In the short term, you'd be best off generating a 25x25x25 mesh and then doing 3 uniform refinements, flattening afterward if you need/want to get rid of the coarse elements. The refinement gets done after mesh distribution and should scale much better. If the coarse load balancing is okay then you could also turn off repartitioning during the refinement to get to your fine mesh even faster.

jwpeterson commented 4 years ago

a 64 rank communicator.

I should have asked, are these 64 procs all on the same machine, i.e. using the same pool of memory? Another way to find out if it's indeed a memory issue is to use fewer procs... with ReplicatedMesh that will give you that many fewer copies of the Mesh to allocate...

jwpeterson commented 4 years ago

In the short term, you'd be best off generating a 25x25x25 mesh and then doing 3 uniform refinements,

This, combined with using DistributedMesh should actually work pretty well? That way the refined elements are only created on their parents' procs right?

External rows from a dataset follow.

section
variable {op : Option Byte} {m : Msg} {lp ld : Bool} {delay plen n q : Nat} {s : State}

/-- The checks of ECHO_START (R191 steps 1, 2). -/
theorem runActs_echoStart_checks (hrun : s.ectl.run = false) (hlegal : lp = true → plen ≤ s.cfg.prefixMax) :
    runActs op (echoStartProg lp ld delay plen) m (n + 2) 1 s =
      runActs op (echoStartProg lp ld delay plen) m n 3 s := by
  have hok : operandsLegal s.cfg (.echoStart lp ld delay plen) = true := by cases lp <;> simp_all [operandsLegal]
  rw [runActs_need rfl (by simp [hrun]), runActs_need rfl hok]

/-- The copy of x[E_PREFIX], or the jump past it (R191 step 3); `q + 3` actions are left at least. -/
theorem runActs_prefix (hplen : plen < 256) (hn : plen + 4 ≤ n) :
    ∃ q, runActs op (echoStartProg lp ld delay plen) m n 3 s =
      runActs op (echoStartProg lp ld delay plen) m (q + 3) 5 (prefixLoaded lp plen s) := by
  by_cases hcopy : lp = true ∧ 0 < plen
  · obtain ⟨q, rfl⟩ : ∃ q, n = q + 3 + plen + 1 := ⟨n - (plen + 4), by omega⟩
    have hstart : prefixStartAct lp plen s = .step (prefixCopied s 0) := by
      rw [prefixCopied_zero]
      exact if_pos (by simp [hcopy])
    refine ⟨q, ?_⟩
    rw [prefixLoaded, if_pos hcopy, runActs_step rfl hstart]
    exact runActs_loop _ rfl hcopy.2 fun j hj => prefixCopyAct_prefixCopied s hplen hj
  · obtain ⟨q, rfl⟩ : ∃ q, n = q + 3 + 1 := ⟨n - 4, by omega⟩
    have hskip : prefixStartAct lp plen s = .goto 5 s := if_neg (by simpa using hcopy)
    exact ⟨q, by rw [prefixLoaded, if_neg hcopy, runActs_goto rfl hskip]⟩

/-- The last steps of ECHO_START: the length, the delay, and the start with its reply (R191 steps 3 to 5). -/
theorem runActs_echoStart_end (hfresh : s.ectl.session + 1 ≠ s.eseq.seen) (hroom : canReply s = true) :
    runActs op (echoStartProg lp ld delay plen) m (q + 3) 5 s =
      .next (answered 0x12 .ok 0 (echoStarted { s with ectl := { s.ectl with
        plen := if lp then BitVec.ofNat 8 plen else s.ectl.plen
        delay := if ld then BitVec.ofNat 16 delay else s.ectl.delay } })) := by
  rw [runActs_set rfl, runActs_set rfl, loadPlen_eq, loadDelay_eq]
  exact runActs_done rfl (echoStartAct_starts hfresh hroom)

end

end Sys2Proof.Machine

namespace Sys2Proof.Proofs

open Sys2Proof.Machine Sys2Proof.Safety

/-- Settles O29: the checks, the copy of x[E_PREFIX], and the start. -/
theorem echoStartCompletes : Obligations.EchoStartCompletes := by
  intro lp ld delay plen m s hdelay hplen hpc hrun hlegal hfresh hroom hquant
  obtain ⟨n, hn⟩ := Nat.exists_eq_add_of_le' (show 2 ≤ s.env.quantum by omega)
  obtain ⟨q, hprefix⟩ := runActs_prefix (op := some 0x12) (m := m) (lp := lp) (ld := ld) (delay := delay)
    (s := s) hplen (show plen + 4 ≤ n by omega)
  rw [exec_eq_runMessage, runMessage_run hpc, hn, instrProg, runActs_echoStart_checks hrun hlegal]
  rw [prefixLoaded_eq] at hprefix
  exact hprefix.trans (runActs_echoStart_end hfresh hroom)

/-- Settles O31: its one action is the reply, with what it leaves. -/
theorem echoStopCompletes : Obligations.EchoStopCompletes := by
  intro m s hpc hroom hquant
  obtain ⟨q, hq⟩ := Nat.exists_eq_add_of_le' hquant
  rw [exec_eq_runMessage, runMessage_run hpc, hq, instrProg, runActs_reply rfl hroom]
  rfl

end Sys2Proof.Proofs
end

/-! ### Invariant 6 of R207: a sequencer in WaitingTxDone has its TX event in EQ -/

section

namespace Sys2Proof.Machine

open Sys2Proof.Safety

/-! #### The calls match what is awaited -/

/-- The first two clauses of `WaitEndsOk`: every call in INQ or executing is the one that is awaited. -/
structure CallsMatch (s : State) : Prop where
  queued : ∀ m ∈ s.inq, callMatches s m = true
  running : ∀ m, runningMsg s = some m → callMatches s m = true

/-- What x[E_AWAIT] and RPL promise a TX event for: the wait itself, or an OK reply of a transmit call. -/
def TxEventDue (s : State) : Prop :=
  s.eseq.state = .waitingTxDone ∨ (s.eseq.await = .xmit ∧ s.rpl.valid = true ∧ s.rpl.status = .ok)

theorem waitEndsOk_iff (s : State) :
    WaitEndsOk s ↔ CallsMatch s ∧ (TxEventDue s → sessionRuns s = true → HasTxEvent s) := by
  have hrunning : (runningMsg s).all (callMatches s) = true ↔ ∀ m, runningMsg s = some m → callMatches s m = true := by
    cases runningMsg s <;> simp
  constructor
  · rintro ⟨hqueued, hrun, hwait, hreply⟩
    refine ⟨⟨hqueued, hrunning.mp hrun⟩, ?_⟩
    rintro (hstate | ⟨hxmit, hvalid, hok⟩) hruns
    · exact hwait hstate hruns
    · exact hreply hxmit hvalid hok hruns
  · rintro ⟨⟨hqueued, hrun⟩, hends⟩
    exact ⟨hqueued, hrunning.mpr hrun, fun hstate => hends (.inl hstate),
      fun hxmit hvalid hok => hends (.inr ⟨hxmit, hvalid, hok⟩)⟩

theorem callMatches_of_not_call {m : Msg} (h : isCall m = false) (s : State) : callMatches s m = true := by
  cases m with
  | ecall => cases h
  | _ => rfl

/-- Whether a call is the awaited one depends on the sequencer's registers alone. -/
theorem callMatches_congr {s t : State} (hawait : t.eseq.await = s.eseq.await)
    (hsess : t.eseq.callSess = s.eseq.callSess) (m : Msg) : callMatches t m = callMatches s m := by
  unfold callMatches
  rw [hawait, hsess]

/-- The calls that are left match where those before did. -/
theorem CallsMatch.of_sub {s t : State} (h : CallsMatch s) (hawait : t.eseq.await = s.eseq.await)
    (hsess : t.eseq.callSess = s.eseq.callSess) (hinq : ∀ m ∈ t.inq, m ∈ s.inq ∨ isCall m = false)
    (hrun : ∀ m, runningMsg t = some m → runningMsg s = some m ∨ m ∈ s.inq) : CallsMatch t where
  queued m hm := by
    rcases hinq m hm with hs | hcall
    · exact (callMatches_congr hawait hsess m).trans (h.queued m hs)
    · exact callMatches_of_not_call hcall t
  running m hm := by
    rw [callMatches_congr hawait hsess]
    rcases hrun m hm with hs | hs
    · exact h.running m hs
    · exact h.queued m hs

roystgnr commented 4 years ago

Almost - at the borders between procs, you'll still have ghost elements, and you'll still have the ghost elements ancestors.

So in the final 200x200x200 active-element mesh, if each of 64 processors owns around 125k of them, they'll also have copies of nearly 20k can't-be-deleted ghosts and ghosts' ancestors. That's still better than having copies of 7875k havent-yet-been-deleted ghosts, though.

manavbhatia commented 4 years ago

Thanks @roystgnr for your recommendation about uniform refinement and flattening. I was able to get it to work.

fdkong commented 4 years ago

In the long term, we need to beg @fdkong to move his new distributed mesh-generator from MOOSE upstream into libMesh.

Yes, it is fine for me. If we are going to do this, we need to move partitioner as well.